WASHINGTON - The Gun Lake Tribe has won a key court decision in its battle to build a casino.
The U.S. Court of Appeals in Washington has upheld a decision by a federal district court to allow the Interior Department to take 147 acres of land into federal trust for the purpose of building an Indian casino. The tribe plans to build a $200 million casino in Wayland County with 2,500 slot machines and 80 gaming tables.
''Today we thank the Creator for bringing our tribe a brighter future. This victory would not have been possible if not for our ancestors who suffered greatly to preserve our sovereignty. We applaud the court for again affirming our rights founded in our treaties, the Constitution, acts of Congress, and decision of the Supreme Court,'' Tribal Chairman D.K. Sprague said in a prepared statement.
The Gun Lake Tribe, whose formal name is the Match-E-Be-Nash-She-Wish Band of Potawatomi Indians, filed a land-into-trust application in 2001 to re-establish reservation lands for the purpose of economic development under the Indian Gaming Regulatory Act. The application was approved by the U.S. Department of Interior in May 2005.

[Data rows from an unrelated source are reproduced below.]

-- ==== Sys2Proof/Laws/TouchBestEffort.lean ====
section
/-! SUPPORT. What each function of Machine/BestEffort.lean may touch: its law in the sense of Laws/Frame.lean. -/

namespace Sys2Proof.Machine

theorem rollCycle_touch {L₀ : List Field} {s₀ s : State} (p : Nat) (hL₀ : Field.sub [.parts] L₀ = true)
  (h₀ : Touch L₀ s₀ s) : Touch L₀ s₀ (rollCycle s p) := by
  unfold rollCycle
  try dsimp only
  repeat' first
    | with_reducible assumption
    | (with_reducible refine Field.sub_trans ?_ hL₀; decide)
    | with_reducible apply setPart_touch
    | with_reducible apply Touch.ite

theorem chargeAged_touch {L₀ : List Field} {s₀ s : State} (p : Nat) (hL₀ : Field.sub [.parts] L₀ = true)
  (h₀ : Touch L₀ s₀ s) : Touch L₀ s₀ (chargeAged s p) := by
  unfold chargeAged
  try dsimp only
  repeat' first
    | with_reducible assumption
    | (with_reducible refine Field.sub_trans ?_ hL₀; decide)
    | intro _
    | with_reducible apply setPart_touch
    | with_reducible apply Touch.ite
    | split
    | (with_reducible apply Touch.of_fst; with_reducible assumption)
    | (with_reducible apply Touch.of_snd; with_reducible assumption)

theorem execBeSolve_touch (c : CtxId) (r : RingId) (s : State) : TouchR [.regs, .be, .ctxs, .rings, .journal, .waiting, .host, .mailbox, .blt] s (execBeSolve c r s) := by
  have hL₀ : Field.sub [.regs, .be, .ctxs, .rings, .journal, .waiting, .host, .mailbox, .blt] [.regs, .be, .ctxs, .rings, .journal, .waiting, .host, .mailbox, .blt] = true := by decide
  have h₀ := Touch.refl [.regs, .be, .ctxs, .rings, .journal, .waiting, .host, .mailbox, .blt] s
  unfold execBeSolve
  try dsimp only
  repeat' first
    | with_reducible apply TouchR.next
    | with_reducible apply TouchR.ite
    | with_reducible assumption
    | (with_reducible refine Field.sub_trans ?_ hL₀; decide)
    | intro _
    | with_reducible apply finishItem_touch
    | with_reducible apply setBe_touch
    | with_reducible apply beginItem_touch
    | with_reducible apply Touch.ite
    | split
    | (with_reducible apply Touch.of_fst; with_reducible assumption)
    | (with_reducible apply Touch.of_snd; with_reducible assumption)

theorem execBeModel_touch (c : CtxId) (r : RingId) (s : State) : TouchR [.regs, .be, .ctxs, .rings, .journal, .waiting, .host, .mailbox, .mem, .blt] s (execBeModel c r s) := by
  have hL₀ : Field.sub [.regs, .be, .ctxs, .rings, .journal, .waiting, .host, .mailbox, .mem, .blt] [.regs, .be, .ctxs, .rings, .journal, .waiting, .host, .mailbox, .mem, .blt] = true := by decide
  have h₀ := Touch.refl [.regs, .be, .ctxs, .rings, .journal, .waiting, .host, .mailbox, .mem, .blt] s
  unfold execBeModel
  try dsimp only
  repeat' first
    | with_reducible apply TouchR.next
    | with_reducible apply TouchR.ite
    | with_reducible assumption
    | (with_reducible refine Field.sub_trans ?_ hL₀; decide)
    | intro _
    | with_reducible apply finishItem_touch
    | with_reducible apply setBe_touch
    | with_reducible apply beginItem_touch
    | fail_if_no_progress (with_reducible refine Touch.updMem (Field.sub_trans (by decide) hL₀) ?_)
    | with_reducible apply Touch.ite
    | split
    | (with_reducible apply Touch.of_fst; with_reducible assumption)
    | (with_reducible apply Touch.of_snd; with_reducible assumption)

theorem loadStrokes_touch {L₀ : List Field} {s₀ s : State} (p : Nat) (k : Nat) (ovl : Bool) (blocks : List (TileBlock × List StoredWord)) (hL₀ : Field.sub [.tiles] L₀ = true)
  (h₀ : Touch L₀ s₀ s) : Touch L₀ s₀ (loadStrokes s p k ovl blocks) := by
  unfold loadStrokes
  try dsimp only
  repeat' first
    | with_reducible assumption
    | (with_reducible refine Field.sub_trans ?_ hL₀; decide)
    | intro _
    | with_reducible apply setTile_touch
    | with_reducible apply Touch.ite
    | with_reducible apply Touch.fold
    | split

theorem dropStrokes_touch {L₀ : List Field} {s₀ s : State} (p : Nat) (f : StoredWord → Bool) (hL₀ : Field.sub [.tiles] L₀ = true)
  (h₀ : Touch L₀ s₀ s) : Touch L₀ s₀ (dropStrokes s p f) := by
  unfold dropStrokes
  try dsimp only
  repeat' first
    | with_reducible assumption
    | (with_reducible refine Field.sub_trans ?_ hL₀; decide)
    | intro _
    | with_reducible apply modTiles_touch
    | with_reducible apply Touch.ite
    | split

theorem beMember_touch {L : List Field} {r s t : State} {m : Member} (p num : Nat) (im : Image) (l : Nat) 
    (e : beMember s p num im l = some (m, t)) (hL : Field.sub [.parts] L = true) (h : Touch L r s) : Touch L r t := by
  unfold beMember at e
  split at e
  · exact absurd e (by simp)
  · simp only [Option.some.injEq, Prod.mk.injEq] at e
    rw [← e.2]
    exact putInst_touch _ _ hL h

theorem firstStart_touch {L₀ : List Field} {s₀ s : State} (p : Nat) (b : BeCmd) (im : Image) (hL₀ : Field.sub [.parts] L₀ = true)
  (h₀ : Touch L₀ s₀ s) : Touch L₀ s₀ (firstStart s p b im).1 := by
  unfold firstStart
  try dsimp only
  repeat' first
    | with_reducible assumption
    | (with_reducible refine Field.sub_trans ?_ hL₀; decide)
    | intro _
    | with_reducible refine beMember_touch _ _ _ _ (by with_reducible assumption) ?_ ?_
    | with_reducible apply Touch.ite_fst
    | with_reducible apply Touch.ite
    | split
    | (with_reducible apply Touch.of_fst; with_reducible assumption)
    | (with_reducible apply Touch.of_snd; with_reducible assumption)

theorem dropBe_touch {L₀ : List Field} {s₀ s : State} (r : Nat) (status : Nat) (cause : Nat) (hL₀ : Field.sub [.regs, .parts, .be, .ctxs, .rings, .journal, .waiting, .host, .mailbox, .mem, .blt] L₀ = true)
  (h₀ : Touch L₀ s₀ s) : Touch L₀ s₀ (dropBe s r status cause) := by
  unfold dropBe
  try dsimp only
  repeat' first
    | with_reducible assumption
    | (with_reducible refine Field.sub_trans ?_ hL₀; decide)
    | intro _
    | with_reducible apply staleOf_touch
    | with_reducible apply freeReleased_touch
    | with_reducible apply finishItem_touch
    | with_reducible apply setBe_touch
    | fail_if_no_progress (with_reducible refine Touch.updMem (Field.sub_trans (by decide) hL₀) ?_)
    | with_reducible apply Touch.ite
    | split
    | (with_reducible apply Touch.of_fst; with_reducible assumption)
    | (with_reducible apply Touch.of_snd; with_reducible assumption)

theorem execBeStart_touch (p : PartId) (s0 : State) : TouchR [.regs, .parts, .tiles, .be, .ctxs, .rings, .journal, .waiting, .host, .mailbox, .links, .mem, .blt, .anl, .assay] s0 (execBeStart p s0) := by
  have hL₀ : Field.sub [.regs, .parts, .tiles, .be, .ctxs, .rings, .journal, .waiting, .host, .mailbox, .links, .mem, .blt, .anl, .assay] [.regs, .parts, .tiles, .be, .ctxs, .rings, .journal, .waiting, .host, .mailbox, .links, .mem, .blt, .anl, .assay] = true := by decide
  have h₀ := Touch.refl [.regs, .parts, .tiles, .be, .ctxs, .rings, .journal, .waiting, .host, .mailbox, .links, .mem, .blt, .anl, .assay] s0
  unfold execBeStart
  try dsimp only
  repeat' first
    | with_reducible apply TouchR.next
    | with_reducible apply TouchR.ite
    | with_reducible assumption
    | (with_reducible refine Field.sub_trans ?_ hL₀; decide)
    | intro _
    | with_reducible apply rollCycle_touch
    | with_reducible apply dropBe_touch
    | with_reducible apply setBe_touch
    | with_reducible apply firstStart_touch
    | with_reducible apply rerunSpace_touch
    | with_reducible apply regSet_touch
    | with_reducible apply setPart_touch
    | with_reducible apply loadStrokes_touch
    | with_reducible apply dropStrokes_touch
    | with_reducible apply boundaryTiles_touch
    | with_reducible apply putCmd_touch
    | with_reducible apply startCommand_touch
    | with_reducible apply Touch.ite
    | split
    | (with_reducible apply Touch.of_fst; with_reducible assumption)
    | (with_reducible apply Touch.of_snd; with_reducible assumption)

theorem execWindowOpen_touch (p : PartId) (w : Fin 255) (s : State) : TouchR [.parts, .tiles, .be, .assay] s (execWindowOpen p w s) := by
  have hL₀ : Field.sub [.parts, .tiles, .be, .assay] [.parts, .tiles, .be, .assay] = true := by decide
  have h₀ := Touch.refl [.parts, .tiles, .be, .assay] s
  unfold execWindowOpen
  try dsimp only
  repeat' first
    | with_reducible apply TouchR.next
    | with_reducible apply TouchR.ite
    | with_reducible assumption
    | (with_reducible refine Field.sub_trans ?_ hL₀; decide)
    | intro _
    | with_reducible apply beginKill_touch
    | with_reducible apply setPart_touch
    | with_reducible apply Touch.ite
    | split
    | (with_reducible apply Touch.of_fst; with_reducible assumption)
    | (with_reducible apply Touch.of_snd; with_reducible assumption)

theorem execKillEnd_touch (p : PartId) (s : State) : TouchR [.regs, .parts, .tiles, .be, .ctxs, .rings, .journal, .waiting, .host, .mailbox, .links, .mem, .pwr, .blt, .anl, .assay] s (execKillEnd p s) := by
  have hL₀ : Field.sub [.regs, .parts, .tiles, .be, .ctxs, .rings, .journal, .waiting, .host, .mailbox, .links, .mem, .pwr, .blt, .anl, .assay] [.regs, .parts, .tiles, .be, .ctxs, .rings, .journal, .waiting, .host, .mailbox, .links, .mem, .pwr, .blt, .anl, .assay] = true := by decide
  have h₀ := Touch.refl [.regs, .parts, .tiles, .be, .ctxs, .rings, .journal, .waiting, .host, .mailbox, .links, .mem, .pwr, .blt, .anl, .assay] s
  unfold execKillEnd
  try dsimp only
  repeat' first
    | with_reducible apply TouchR.next
    | with_reducible apply TouchR.ite
    | with_reducible assumption
    | (with_reducible refine Field.sub_trans ?_ hL₀; decide)
    | intro _
    | with_reducible apply freeTiles_touch
    | with_reducible apply setPart_touch
    | with_reducible apply finishItem_touch
    | with_reducible apply freeReleased_touch
    | with_reducible apply gateQuads_touch
    | with_reducible apply startEntry_touch
    | fail_if_no_progress (with_reducible refine Touch.updWaiting (Field.sub_trans (by decide) hL₀) ?_)
    | with_reducible apply Touch.ite
    | with_reducible apply Touch.fold
    | split
    | (with_reducible apply Touch.of_fst; with_reducible assumption)
    | (with_reducible apply Touch.of_snd; with_reducible assumption)

theorem execKernelStart_touch (p : PartId) (s : State) : TouchR [.tiles, .be] s (execKernelStart p s) := by
  have hL₀ : Field.sub [.tiles, .be] [.tiles, .be] = true := by decide
  have h₀ := Touch.refl [.tiles, .be] s
  unfold execKernelStart
  try dsimp only
  repeat' first
    | with_reducible apply TouchR.next
    | with_reducible apply TouchR.ite
    | with_reducible assumption
    | (with_reducible refine Field.sub_trans ?_ hL₀; decide)
    | intro _
    | with_reducible apply modTiles_touch
    | with_reducible apply setBe_touch
    | with_reducible apply Touch.ite
    | split
    | (with_reducible apply Touch.of_fst; with_reducible assumption)
    | (with_reducible apply Touch.of_snd; with_reducible assumption)

theorem endModel_touch {L₀ : List Field} {s₀ s : State} (p : Nat) (r : Nat) (b : BeCmd) (im : Image) (l : Layers) (hL₀ : Field.sub [.regs, .parts, .tiles, .be, .ctxs, .rings, .journal, .waiting, .host, .mailbox, .links, .mem, .blt, .anl, .assay] L₀ = true)
  (h₀ : Touch L₀ s₀ s) : Touch L₀ s₀ (endModel s p r b im l) := by
  unfold endModel
  try dsimp only
  repeat' first
    | with_reducible assumption
    | (with_reducible refine Field.sub_trans ?_ hL₀; decide)
    | intro _
    | with_reducible apply breakBreach_touch
    | with_reducible apply breakTrap_touch
    | with_reducible apply breakFault_touch
    | with_reducible apply freeTiles_touch
    | with_reducible apply setBe_touch
    | with_reducible apply Touch.ite
    | split
    | (with_reducible apply Touch.of_fst; with_reducible assumption)
    | (with_reducible apply Touch.of_snd; with_reducible assumption)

Michigan Gaming Opposition, commonly known as MichGo, was challenging the location of the project. MichGo wanted the federal government to conduct a full environmental impact study, and it challenged the authority of the secretary of the interior to move lands into trust for tribes. MichGo said it will continue its opposition and seek a Supreme Court ruling on the interior secretary's authority.